==== MATERIALS PROVIDED ====
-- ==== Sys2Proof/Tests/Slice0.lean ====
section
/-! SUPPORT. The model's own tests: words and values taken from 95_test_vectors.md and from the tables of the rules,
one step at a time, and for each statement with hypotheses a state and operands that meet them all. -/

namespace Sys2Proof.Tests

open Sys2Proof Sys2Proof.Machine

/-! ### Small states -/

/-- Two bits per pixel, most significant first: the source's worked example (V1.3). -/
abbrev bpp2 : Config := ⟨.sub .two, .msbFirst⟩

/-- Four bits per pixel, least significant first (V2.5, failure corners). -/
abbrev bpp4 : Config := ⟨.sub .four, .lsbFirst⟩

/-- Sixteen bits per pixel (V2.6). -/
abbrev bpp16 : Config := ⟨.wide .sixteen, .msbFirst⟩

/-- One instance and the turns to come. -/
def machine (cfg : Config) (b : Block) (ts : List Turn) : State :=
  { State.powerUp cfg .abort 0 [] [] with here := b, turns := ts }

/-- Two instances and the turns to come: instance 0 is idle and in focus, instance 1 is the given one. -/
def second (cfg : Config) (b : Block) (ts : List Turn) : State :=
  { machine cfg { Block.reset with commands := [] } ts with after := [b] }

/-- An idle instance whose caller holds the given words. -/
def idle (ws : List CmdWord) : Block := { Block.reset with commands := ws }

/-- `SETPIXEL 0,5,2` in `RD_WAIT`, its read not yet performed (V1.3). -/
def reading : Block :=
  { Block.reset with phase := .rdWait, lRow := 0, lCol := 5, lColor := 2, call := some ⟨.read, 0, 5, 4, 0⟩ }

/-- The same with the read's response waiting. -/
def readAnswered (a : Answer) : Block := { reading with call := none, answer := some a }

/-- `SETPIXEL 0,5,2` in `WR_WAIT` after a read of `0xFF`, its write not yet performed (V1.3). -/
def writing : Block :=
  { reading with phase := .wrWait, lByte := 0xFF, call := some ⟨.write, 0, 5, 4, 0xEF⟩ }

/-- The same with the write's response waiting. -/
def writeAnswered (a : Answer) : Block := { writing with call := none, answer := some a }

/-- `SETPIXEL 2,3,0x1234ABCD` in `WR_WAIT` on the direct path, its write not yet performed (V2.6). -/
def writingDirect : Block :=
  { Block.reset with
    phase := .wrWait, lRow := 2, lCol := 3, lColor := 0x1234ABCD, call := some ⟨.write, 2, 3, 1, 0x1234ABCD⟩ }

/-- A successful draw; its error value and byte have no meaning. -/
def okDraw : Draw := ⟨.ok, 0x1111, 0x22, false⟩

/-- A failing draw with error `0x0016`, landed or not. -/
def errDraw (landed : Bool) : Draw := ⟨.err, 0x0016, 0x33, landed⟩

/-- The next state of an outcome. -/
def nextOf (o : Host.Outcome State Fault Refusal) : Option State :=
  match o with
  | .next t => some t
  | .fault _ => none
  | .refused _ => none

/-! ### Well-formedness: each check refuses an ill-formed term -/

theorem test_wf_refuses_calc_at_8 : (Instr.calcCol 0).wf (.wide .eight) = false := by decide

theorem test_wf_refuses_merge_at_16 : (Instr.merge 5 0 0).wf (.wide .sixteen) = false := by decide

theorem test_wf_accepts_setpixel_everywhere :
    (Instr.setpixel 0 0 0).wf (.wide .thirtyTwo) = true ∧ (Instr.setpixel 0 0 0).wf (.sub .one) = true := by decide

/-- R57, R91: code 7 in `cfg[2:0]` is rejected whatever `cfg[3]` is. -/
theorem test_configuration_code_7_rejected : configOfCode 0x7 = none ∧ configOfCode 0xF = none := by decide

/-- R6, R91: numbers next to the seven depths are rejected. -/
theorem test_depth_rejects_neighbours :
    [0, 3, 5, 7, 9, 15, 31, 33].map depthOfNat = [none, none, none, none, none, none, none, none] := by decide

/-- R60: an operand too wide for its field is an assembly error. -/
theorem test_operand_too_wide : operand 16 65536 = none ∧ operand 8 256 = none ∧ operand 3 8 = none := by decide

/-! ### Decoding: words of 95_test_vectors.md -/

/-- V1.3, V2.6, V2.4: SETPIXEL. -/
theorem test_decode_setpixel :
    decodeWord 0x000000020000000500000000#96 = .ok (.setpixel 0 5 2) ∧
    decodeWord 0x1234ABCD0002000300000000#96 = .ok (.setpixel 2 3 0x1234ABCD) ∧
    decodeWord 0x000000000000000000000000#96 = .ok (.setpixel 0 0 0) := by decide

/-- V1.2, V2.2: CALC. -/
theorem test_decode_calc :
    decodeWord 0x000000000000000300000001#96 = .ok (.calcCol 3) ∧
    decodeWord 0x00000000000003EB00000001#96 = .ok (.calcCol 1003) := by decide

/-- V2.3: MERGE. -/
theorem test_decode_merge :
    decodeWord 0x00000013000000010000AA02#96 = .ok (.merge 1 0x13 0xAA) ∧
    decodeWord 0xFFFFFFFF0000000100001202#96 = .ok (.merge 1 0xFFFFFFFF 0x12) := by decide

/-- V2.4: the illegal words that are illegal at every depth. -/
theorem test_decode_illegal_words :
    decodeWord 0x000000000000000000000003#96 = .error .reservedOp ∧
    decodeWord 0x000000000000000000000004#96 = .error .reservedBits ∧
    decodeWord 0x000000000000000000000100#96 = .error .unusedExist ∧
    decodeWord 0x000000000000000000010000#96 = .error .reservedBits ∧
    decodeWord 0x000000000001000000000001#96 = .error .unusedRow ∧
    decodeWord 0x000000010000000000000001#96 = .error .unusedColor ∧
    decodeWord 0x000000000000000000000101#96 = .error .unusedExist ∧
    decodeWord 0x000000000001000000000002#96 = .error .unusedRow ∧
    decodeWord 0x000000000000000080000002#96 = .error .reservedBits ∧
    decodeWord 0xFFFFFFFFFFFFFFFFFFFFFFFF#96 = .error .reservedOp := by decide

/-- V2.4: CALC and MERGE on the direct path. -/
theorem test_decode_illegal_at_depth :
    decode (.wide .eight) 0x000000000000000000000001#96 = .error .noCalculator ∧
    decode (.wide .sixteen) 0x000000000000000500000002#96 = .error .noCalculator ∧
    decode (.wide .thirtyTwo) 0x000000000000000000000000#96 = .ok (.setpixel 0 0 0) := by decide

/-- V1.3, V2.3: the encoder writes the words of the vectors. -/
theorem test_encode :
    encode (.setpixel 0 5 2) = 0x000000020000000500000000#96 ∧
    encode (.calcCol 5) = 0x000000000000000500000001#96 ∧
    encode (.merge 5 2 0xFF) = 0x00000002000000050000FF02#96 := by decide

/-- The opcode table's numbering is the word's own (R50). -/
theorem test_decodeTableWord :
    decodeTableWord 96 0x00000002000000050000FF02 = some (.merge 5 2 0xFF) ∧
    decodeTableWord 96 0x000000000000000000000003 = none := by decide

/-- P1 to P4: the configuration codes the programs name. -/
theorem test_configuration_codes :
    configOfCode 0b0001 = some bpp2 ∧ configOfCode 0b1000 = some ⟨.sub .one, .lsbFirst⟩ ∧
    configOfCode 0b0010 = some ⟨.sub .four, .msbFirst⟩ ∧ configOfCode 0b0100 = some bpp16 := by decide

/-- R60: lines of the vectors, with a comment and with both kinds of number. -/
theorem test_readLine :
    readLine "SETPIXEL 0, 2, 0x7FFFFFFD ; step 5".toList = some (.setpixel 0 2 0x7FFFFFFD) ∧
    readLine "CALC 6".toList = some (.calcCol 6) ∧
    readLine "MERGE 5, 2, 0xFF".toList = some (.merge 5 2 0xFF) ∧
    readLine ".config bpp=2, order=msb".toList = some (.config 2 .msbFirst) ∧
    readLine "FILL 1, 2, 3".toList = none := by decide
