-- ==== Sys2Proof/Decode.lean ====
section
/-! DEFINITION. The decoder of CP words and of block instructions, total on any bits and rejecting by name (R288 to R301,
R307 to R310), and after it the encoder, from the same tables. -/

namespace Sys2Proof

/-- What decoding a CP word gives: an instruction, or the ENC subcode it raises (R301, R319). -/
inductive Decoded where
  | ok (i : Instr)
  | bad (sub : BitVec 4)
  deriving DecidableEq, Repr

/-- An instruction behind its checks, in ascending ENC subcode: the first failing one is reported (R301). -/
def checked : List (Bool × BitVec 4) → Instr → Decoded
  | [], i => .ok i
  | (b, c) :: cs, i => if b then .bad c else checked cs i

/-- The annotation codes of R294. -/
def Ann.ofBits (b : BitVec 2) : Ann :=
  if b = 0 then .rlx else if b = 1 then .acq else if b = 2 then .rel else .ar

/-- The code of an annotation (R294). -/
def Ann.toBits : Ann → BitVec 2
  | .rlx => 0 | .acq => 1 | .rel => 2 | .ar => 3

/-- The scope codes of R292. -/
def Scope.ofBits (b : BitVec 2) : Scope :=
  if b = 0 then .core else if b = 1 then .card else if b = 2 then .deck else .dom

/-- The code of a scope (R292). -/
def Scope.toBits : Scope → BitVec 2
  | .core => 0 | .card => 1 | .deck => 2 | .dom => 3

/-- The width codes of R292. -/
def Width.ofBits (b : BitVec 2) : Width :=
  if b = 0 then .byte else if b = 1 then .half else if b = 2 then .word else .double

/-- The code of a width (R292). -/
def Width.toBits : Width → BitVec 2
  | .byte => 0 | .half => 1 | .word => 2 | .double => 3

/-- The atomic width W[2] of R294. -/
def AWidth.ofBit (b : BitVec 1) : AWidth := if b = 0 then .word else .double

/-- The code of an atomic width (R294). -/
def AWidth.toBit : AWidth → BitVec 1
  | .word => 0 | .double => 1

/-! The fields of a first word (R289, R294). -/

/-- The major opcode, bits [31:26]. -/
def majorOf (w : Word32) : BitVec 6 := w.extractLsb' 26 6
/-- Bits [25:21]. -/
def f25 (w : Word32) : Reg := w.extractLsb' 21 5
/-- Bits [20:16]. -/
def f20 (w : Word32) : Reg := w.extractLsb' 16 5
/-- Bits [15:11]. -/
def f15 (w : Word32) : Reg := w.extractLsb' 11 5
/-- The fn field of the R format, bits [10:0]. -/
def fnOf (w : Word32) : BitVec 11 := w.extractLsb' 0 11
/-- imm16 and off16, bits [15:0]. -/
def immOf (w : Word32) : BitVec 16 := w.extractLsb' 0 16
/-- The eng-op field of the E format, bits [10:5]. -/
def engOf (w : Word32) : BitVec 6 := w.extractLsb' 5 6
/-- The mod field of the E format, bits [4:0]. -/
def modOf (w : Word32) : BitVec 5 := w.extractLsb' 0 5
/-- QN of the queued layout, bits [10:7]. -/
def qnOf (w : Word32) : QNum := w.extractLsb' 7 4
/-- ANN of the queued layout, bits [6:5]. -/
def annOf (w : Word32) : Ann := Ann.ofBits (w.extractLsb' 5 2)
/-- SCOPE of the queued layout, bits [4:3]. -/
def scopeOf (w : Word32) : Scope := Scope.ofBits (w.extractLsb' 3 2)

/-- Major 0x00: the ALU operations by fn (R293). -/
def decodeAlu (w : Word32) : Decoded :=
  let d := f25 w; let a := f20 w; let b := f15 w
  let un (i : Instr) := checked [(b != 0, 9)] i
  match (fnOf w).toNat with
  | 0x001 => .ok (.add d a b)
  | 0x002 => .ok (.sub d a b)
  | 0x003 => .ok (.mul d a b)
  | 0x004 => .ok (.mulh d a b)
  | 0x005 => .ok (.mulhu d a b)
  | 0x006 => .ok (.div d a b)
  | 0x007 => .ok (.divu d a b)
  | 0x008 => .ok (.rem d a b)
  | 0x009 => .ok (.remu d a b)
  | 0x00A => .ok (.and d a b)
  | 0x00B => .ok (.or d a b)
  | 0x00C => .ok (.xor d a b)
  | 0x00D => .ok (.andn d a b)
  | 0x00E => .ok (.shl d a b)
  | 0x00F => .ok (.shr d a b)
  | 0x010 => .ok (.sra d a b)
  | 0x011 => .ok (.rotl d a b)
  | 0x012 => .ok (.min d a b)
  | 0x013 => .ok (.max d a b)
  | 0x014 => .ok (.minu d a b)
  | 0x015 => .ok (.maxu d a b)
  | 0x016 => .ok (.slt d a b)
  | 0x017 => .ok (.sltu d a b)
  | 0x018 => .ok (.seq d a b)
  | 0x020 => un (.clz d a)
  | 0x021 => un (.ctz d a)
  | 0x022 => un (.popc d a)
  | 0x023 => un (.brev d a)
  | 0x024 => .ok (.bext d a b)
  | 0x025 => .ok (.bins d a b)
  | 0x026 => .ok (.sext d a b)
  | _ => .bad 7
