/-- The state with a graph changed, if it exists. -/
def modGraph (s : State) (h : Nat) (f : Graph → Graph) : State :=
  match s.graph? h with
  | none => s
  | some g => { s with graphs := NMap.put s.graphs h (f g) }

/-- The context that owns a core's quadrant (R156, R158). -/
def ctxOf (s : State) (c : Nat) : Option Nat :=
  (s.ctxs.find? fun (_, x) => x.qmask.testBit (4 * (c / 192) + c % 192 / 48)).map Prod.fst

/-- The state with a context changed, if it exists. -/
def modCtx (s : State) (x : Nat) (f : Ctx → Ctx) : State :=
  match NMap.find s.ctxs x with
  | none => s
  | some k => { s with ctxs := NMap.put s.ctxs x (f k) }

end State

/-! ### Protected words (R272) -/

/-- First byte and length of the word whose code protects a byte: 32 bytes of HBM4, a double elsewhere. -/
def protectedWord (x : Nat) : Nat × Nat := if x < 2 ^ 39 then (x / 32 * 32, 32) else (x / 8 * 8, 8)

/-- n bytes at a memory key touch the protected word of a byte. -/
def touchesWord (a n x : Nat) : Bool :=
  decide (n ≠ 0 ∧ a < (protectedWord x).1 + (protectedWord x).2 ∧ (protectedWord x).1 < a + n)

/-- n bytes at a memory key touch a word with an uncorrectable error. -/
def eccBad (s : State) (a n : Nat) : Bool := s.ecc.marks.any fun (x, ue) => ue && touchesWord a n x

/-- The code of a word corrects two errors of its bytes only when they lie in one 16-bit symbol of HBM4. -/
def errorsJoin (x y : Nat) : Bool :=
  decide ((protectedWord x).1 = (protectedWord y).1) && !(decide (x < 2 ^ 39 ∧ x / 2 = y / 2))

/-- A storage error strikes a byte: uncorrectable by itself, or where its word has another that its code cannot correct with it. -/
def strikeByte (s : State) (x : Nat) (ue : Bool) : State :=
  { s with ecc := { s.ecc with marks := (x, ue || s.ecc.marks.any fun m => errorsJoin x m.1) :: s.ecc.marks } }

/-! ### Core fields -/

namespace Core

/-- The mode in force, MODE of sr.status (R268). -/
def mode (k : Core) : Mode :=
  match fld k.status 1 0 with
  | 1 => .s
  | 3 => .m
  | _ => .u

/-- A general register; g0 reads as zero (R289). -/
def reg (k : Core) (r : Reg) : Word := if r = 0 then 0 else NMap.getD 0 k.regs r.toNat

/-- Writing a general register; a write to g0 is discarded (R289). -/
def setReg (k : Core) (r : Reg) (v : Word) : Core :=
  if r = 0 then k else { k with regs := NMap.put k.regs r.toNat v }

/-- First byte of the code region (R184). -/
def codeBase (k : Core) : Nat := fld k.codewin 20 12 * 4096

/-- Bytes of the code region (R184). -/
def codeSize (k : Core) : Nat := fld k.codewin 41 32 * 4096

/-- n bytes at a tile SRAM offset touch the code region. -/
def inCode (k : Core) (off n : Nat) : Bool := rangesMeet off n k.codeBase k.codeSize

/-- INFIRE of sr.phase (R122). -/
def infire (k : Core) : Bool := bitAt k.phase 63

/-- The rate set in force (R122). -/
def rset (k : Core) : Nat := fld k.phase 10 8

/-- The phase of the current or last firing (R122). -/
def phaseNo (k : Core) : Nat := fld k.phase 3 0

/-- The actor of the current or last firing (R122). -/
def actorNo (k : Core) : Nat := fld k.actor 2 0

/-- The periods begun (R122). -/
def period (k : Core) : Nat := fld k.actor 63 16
====
Nothing but the lines above from the one containing "deriving DecidableEq, Repr" through the one containing "bits [31:26]. -/" should appear in the answer, each repeated exactly.

● ANSWER BELOW
  deriving DecidableEq, Repr

/-- An instruction behind its checks, in ascending ENC subcode: the first failing one is reported (R301). -/
def checked : List (Bool × BitVec 4) → Instr → Decoded
  | [], i => .ok i
  | (b, c) :: cs, i => if b then .bad c else checked cs i

/-- The annotation codes of R294. -/
def Ann.ofBits (b : BitVec 2) : Ann :=
  if b = 0 then .rlx else if b = 1 then .acq else if b = 2 then .rel else .ar

/-- The code of an annotation (R294). -/
def Ann.toBits : Ann → BitVec 2
  | .rlx => 0 | .acq => 1 | .rel => 2 | .ar => 3

/-- The scope codes of R292. -/
def Scope.ofBits (b : BitVec 2) : Scope :=
  if b = 0 then .core else if b = 1 then .card else if b = 2 then .deck else .dom

/-- The code of a scope (R292). -/
def Scope.toBits : Scope → BitVec 2
  | .core => 0 | .card => 1 | .deck => 2 | .dom => 3

/-- The width codes of R292. -/
def Width.ofBits (b : BitVec 2) : Width :=
  if b = 0 then .byte else if b = 1 then .half else if b = 2 then .word else .double

/-- The code of a width (R292). -/
def Width.toBits : Width → BitVec 2
  | .byte => 0 | .half => 1 | .word => 2 | .double => 3

/-- The atomic width W[2] of R294. -/
def AWidth.ofBit (b : BitVec 1) : AWidth := if b = 0 then .word else .double

/-- The code of an atomic width (R294). -/
def AWidth.toBit : AWidth → BitVec 1
  | .word => 0 | .double => 1

/-! The fields of a first word (R289, R294). -/

/-- The major opcode, bits [31:26]. -/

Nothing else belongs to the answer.